Excerpts from a dataset
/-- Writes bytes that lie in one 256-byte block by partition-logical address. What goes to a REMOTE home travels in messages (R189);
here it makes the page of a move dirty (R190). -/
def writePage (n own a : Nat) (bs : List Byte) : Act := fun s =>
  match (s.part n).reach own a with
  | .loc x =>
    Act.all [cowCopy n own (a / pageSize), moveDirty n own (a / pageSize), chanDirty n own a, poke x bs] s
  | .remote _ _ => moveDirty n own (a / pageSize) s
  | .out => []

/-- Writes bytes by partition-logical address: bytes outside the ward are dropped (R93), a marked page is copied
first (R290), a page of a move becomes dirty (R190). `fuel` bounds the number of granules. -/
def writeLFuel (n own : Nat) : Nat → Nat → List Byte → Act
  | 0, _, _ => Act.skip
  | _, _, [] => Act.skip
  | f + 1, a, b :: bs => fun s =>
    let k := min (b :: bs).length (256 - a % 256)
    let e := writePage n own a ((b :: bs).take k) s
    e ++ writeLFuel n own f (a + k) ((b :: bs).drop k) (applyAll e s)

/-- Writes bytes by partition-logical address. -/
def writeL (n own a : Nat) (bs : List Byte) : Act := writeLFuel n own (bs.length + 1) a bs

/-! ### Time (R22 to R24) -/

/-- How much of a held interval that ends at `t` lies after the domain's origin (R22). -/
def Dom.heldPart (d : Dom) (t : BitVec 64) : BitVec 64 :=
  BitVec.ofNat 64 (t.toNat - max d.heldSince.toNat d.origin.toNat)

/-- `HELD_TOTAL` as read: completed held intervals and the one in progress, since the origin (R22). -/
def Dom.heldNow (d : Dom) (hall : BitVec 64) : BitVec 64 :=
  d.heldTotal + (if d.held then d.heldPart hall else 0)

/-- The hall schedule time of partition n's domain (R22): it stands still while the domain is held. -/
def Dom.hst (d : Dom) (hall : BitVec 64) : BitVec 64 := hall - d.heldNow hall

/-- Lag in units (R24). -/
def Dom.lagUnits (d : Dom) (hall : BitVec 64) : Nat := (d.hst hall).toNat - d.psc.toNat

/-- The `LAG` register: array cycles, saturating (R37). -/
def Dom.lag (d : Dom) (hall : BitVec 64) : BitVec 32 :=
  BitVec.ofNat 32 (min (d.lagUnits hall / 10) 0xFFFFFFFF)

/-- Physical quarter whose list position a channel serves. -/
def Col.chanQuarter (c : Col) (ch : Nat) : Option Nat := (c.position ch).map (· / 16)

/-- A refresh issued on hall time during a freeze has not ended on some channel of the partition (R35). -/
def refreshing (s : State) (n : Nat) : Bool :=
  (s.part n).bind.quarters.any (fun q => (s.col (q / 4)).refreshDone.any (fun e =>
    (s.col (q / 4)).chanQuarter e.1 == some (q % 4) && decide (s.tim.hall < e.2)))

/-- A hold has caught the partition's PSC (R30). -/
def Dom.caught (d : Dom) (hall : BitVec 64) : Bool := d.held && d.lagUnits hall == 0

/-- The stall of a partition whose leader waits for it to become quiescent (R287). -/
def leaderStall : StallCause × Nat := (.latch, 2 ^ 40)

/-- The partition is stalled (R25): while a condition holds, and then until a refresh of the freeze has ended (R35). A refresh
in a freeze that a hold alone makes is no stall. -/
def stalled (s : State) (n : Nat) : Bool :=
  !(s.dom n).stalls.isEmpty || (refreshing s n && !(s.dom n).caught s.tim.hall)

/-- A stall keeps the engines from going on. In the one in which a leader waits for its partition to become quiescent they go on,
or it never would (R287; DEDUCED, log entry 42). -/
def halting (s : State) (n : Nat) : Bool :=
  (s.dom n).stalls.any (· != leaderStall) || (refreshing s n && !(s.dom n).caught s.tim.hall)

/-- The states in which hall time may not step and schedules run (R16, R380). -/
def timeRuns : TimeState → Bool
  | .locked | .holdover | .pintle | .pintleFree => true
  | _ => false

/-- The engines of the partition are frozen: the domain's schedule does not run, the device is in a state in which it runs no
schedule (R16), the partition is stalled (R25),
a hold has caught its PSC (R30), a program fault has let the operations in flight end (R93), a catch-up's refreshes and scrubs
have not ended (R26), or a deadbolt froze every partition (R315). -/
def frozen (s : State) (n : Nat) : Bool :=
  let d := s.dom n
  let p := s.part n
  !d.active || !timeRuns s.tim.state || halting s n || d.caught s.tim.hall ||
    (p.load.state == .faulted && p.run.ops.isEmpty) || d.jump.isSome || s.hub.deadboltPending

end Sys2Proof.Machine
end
...
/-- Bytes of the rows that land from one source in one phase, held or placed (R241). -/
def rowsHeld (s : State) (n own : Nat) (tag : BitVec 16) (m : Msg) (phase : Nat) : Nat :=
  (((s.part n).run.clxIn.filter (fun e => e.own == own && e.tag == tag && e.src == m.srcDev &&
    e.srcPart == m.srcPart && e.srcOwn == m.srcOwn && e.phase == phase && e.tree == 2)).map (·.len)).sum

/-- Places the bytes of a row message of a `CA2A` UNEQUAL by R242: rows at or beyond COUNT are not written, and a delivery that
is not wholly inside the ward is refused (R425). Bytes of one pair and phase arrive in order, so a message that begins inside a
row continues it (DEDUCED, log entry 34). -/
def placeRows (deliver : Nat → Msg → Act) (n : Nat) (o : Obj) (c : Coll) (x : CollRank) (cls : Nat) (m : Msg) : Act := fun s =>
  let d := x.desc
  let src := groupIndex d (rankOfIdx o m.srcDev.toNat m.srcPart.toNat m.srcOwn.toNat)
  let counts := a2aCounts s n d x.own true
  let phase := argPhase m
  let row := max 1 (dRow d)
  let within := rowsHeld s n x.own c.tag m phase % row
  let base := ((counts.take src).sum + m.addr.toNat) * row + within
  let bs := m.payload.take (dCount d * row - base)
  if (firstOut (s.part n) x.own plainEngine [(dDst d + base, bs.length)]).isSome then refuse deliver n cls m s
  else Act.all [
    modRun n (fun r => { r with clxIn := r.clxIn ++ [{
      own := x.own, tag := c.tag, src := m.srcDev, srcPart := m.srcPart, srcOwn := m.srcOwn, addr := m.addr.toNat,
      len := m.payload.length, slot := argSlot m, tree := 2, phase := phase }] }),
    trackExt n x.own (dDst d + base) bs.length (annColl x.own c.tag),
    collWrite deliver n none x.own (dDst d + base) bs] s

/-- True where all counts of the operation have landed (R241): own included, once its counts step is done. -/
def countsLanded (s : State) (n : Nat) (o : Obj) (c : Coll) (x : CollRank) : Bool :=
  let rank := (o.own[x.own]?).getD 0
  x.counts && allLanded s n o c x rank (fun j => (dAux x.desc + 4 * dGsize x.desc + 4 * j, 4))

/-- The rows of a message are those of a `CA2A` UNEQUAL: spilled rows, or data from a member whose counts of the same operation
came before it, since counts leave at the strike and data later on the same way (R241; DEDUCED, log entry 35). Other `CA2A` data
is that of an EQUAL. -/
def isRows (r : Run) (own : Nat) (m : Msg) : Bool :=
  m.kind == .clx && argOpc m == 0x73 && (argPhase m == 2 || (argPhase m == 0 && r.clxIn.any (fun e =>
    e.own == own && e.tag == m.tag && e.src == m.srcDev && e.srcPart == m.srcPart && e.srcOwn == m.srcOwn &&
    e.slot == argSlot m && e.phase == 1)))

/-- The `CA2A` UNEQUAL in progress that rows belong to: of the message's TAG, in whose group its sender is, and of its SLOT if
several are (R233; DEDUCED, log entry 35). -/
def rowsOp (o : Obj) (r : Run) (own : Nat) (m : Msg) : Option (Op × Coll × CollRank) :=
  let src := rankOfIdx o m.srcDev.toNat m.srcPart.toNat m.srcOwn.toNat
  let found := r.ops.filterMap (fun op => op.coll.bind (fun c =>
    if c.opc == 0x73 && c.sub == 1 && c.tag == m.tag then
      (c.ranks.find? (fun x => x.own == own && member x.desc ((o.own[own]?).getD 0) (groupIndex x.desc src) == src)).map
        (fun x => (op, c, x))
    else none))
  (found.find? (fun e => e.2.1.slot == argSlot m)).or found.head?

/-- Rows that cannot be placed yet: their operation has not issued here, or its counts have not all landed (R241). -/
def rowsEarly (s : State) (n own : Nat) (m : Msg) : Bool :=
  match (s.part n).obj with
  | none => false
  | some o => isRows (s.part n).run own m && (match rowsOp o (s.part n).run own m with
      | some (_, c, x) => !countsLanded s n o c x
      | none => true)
* * *
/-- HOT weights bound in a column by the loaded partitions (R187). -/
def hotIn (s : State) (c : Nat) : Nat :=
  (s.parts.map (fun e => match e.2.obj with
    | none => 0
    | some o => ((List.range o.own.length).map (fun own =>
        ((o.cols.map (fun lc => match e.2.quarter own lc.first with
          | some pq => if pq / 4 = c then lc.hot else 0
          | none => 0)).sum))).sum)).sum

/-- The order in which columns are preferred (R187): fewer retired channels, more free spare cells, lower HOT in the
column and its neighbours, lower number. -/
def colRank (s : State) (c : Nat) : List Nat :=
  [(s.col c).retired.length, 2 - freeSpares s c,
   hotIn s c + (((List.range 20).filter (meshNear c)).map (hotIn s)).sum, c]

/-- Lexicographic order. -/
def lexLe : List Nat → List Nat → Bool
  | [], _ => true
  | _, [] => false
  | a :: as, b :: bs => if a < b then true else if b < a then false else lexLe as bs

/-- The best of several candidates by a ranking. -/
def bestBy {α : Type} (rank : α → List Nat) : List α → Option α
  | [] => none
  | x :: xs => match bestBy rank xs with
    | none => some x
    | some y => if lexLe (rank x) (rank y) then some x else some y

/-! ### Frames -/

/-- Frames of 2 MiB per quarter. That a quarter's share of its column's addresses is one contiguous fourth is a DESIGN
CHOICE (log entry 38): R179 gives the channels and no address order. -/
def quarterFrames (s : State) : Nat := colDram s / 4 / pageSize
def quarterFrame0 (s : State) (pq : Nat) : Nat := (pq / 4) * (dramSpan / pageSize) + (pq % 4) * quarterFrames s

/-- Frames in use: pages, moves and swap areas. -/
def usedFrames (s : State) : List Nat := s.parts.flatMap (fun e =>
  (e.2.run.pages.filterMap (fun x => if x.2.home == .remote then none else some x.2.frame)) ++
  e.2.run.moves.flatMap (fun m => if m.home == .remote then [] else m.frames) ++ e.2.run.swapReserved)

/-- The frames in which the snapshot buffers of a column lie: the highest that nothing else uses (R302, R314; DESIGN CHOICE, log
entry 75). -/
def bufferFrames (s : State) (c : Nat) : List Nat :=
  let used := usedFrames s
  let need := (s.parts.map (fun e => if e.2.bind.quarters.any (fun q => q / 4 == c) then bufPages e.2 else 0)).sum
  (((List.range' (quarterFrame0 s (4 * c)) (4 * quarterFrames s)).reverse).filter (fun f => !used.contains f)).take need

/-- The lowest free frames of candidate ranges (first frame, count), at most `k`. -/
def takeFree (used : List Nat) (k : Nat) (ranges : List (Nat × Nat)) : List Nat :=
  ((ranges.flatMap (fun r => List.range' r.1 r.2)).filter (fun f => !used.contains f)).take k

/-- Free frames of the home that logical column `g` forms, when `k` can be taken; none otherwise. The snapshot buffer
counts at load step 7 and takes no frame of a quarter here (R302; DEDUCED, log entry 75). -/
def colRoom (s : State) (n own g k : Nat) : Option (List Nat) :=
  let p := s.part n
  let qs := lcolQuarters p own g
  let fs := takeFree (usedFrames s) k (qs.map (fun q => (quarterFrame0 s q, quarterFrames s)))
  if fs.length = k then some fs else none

=== What to do ===
A single number is the answer: the count of lines above that include the string "chanQuarter".

=== Task answer ===
2